Available records.
/-! ### Splices and writes (R12, R13) -/

/-- R13: a whole-list splice empties its source onto the tail of its target. -/
theorem whole_splice {st : Store} (w : st.Whole) {src tgt : ListId} (hne : src ≠ tgt) :
    (st.splice src tgt).Whole ∧ (st.splice src tgt).chain src = [] ∧
      (st.splice src tgt).chain tgt = st.chain tgt ++ st.chain src ∧
      ∀ l, l ≠ src → l ≠ tgt → (st.splice src tgt).chain l = st.chain l := by
  obtain ⟨h0, h1, h2, h3⟩ := whole_move w (st.desc src).count hne
  rw [← (w src).length] at h0 h1 h2 h3
  refine ⟨by unfold splice; rw [← (w src).length]; exact h0, ?_, ?_, ?_⟩ <;> unfold splice <;>
    rw [← (w src).length]
  · rw [h1]; simp
  · rw [h2]; simp
  · exact h3

/-- R12: a write keeps every list. -/
theorem whole_write {st st' : Store} (w : st.Whole) {n : Nat} {l : ListId} {r : SlotRef} {f : WriteFields}
    (h : st.write n l r f = some st') : st'.Whole ∧ ∀ m, st'.chain m = st.chain m := by
  unfold write at h
  split at h
  · simp only [Option.map_eq_some_iff] at h
    obtain ⟨x, _, rfl⟩ := h
    exact whole_setRecord w r.slot x (st.slot r.slot).alloc
  · cases h

/-- R23: after a cold start FREE holds every slot in ascending number, and every list is whole. -/
theorem whole_cold : Store.cold.Whole := by
  have hslot : ∀ i : SlotNo, Store.cold.slot i =
      ⟨.none, 0, if h : i.val + 1 < 1024 then some ⟨i.val + 1, h⟩ else none, .free⟩ := by
    intro i; simp only [slot, Store.cold, tget_tableOf]
  have hdesc : ∀ l, Store.cold.desc l = if l = .free then ⟨some 0, some 1023, 1024⟩ else Desc.empty := by
    intro l
    simp only [desc, Store.cold, tget_tableOf, num_val]
    by_cases h : l = .free
    · subst h; rfl
    · have : place l ≠ 0 := fun e => h (place_inj (m := .free) e)
      simp [h, this]
  have hnext : ∀ i, Store.cold.next i = if h : i.val + 1 < 1024 then some ⟨i.val + 1, h⟩ else none :=
    fun i => congrArg Slot.next (hslot i)
  have hpos : 0 < 1024 := by omega
  obtain ⟨c, hc⟩ : ∃ c, c = List.finRange 1024 := ⟨_, rfl⟩
  have hruns : Runs Store.cold.next (some ⟨0, hpos⟩) c none := Runs.rising_all 1024 hpos hnext hc
  intro l
  by_cases h : l = .free
  · subst h
    refine (listWhole_of_runs (c := c) ?_ ?_ ?_ (hc ▸ List.nodup_finRange _) ?_).1
    · rw [hdesc, if_pos rfl]
      exact hruns
    · rw [hdesc, hc, List.length_finRange]; rfl
    · rw [hdesc, hc, List.getLast?_eq_getElem?]; simp
    · intro i; simp [hslot, hc]
  · refine (listWhole_of_runs (c := []) ?_ ?_ ?_ List.nodup_nil ?_).1
    · rw [hdesc, if_neg h]; rfl
    · rw [hdesc, if_neg h]; rfl
    · rw [hdesc, if_neg h]; rfl
    · intro i; simp [hslot, Ne.symm h]

end Store

end Sys2Proof.Machine
end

Task objective. I would like you to restate word for word the lines from the one with "hc, List.getLast?_eq_getElem?]; simp" through the last line of the material above, and only those.

Answer to this task.
    · rw [hdesc, hc, List.getLast?_eq_getElem?]; simp
    · intro i; simp [hslot, hc]
  · refine (listWhole_of_runs (c := []) ?_ ?_ ?_ List.nodup_nil ?_).1
    · rw [hdesc, if_neg h]; rfl
    · rw [hdesc, if_neg h]; rfl
    · rw [hdesc, if_neg h]; rfl
    · intro i; simp [hslot, Ne.symm h]

end Store

end Sys2Proof.Machine
end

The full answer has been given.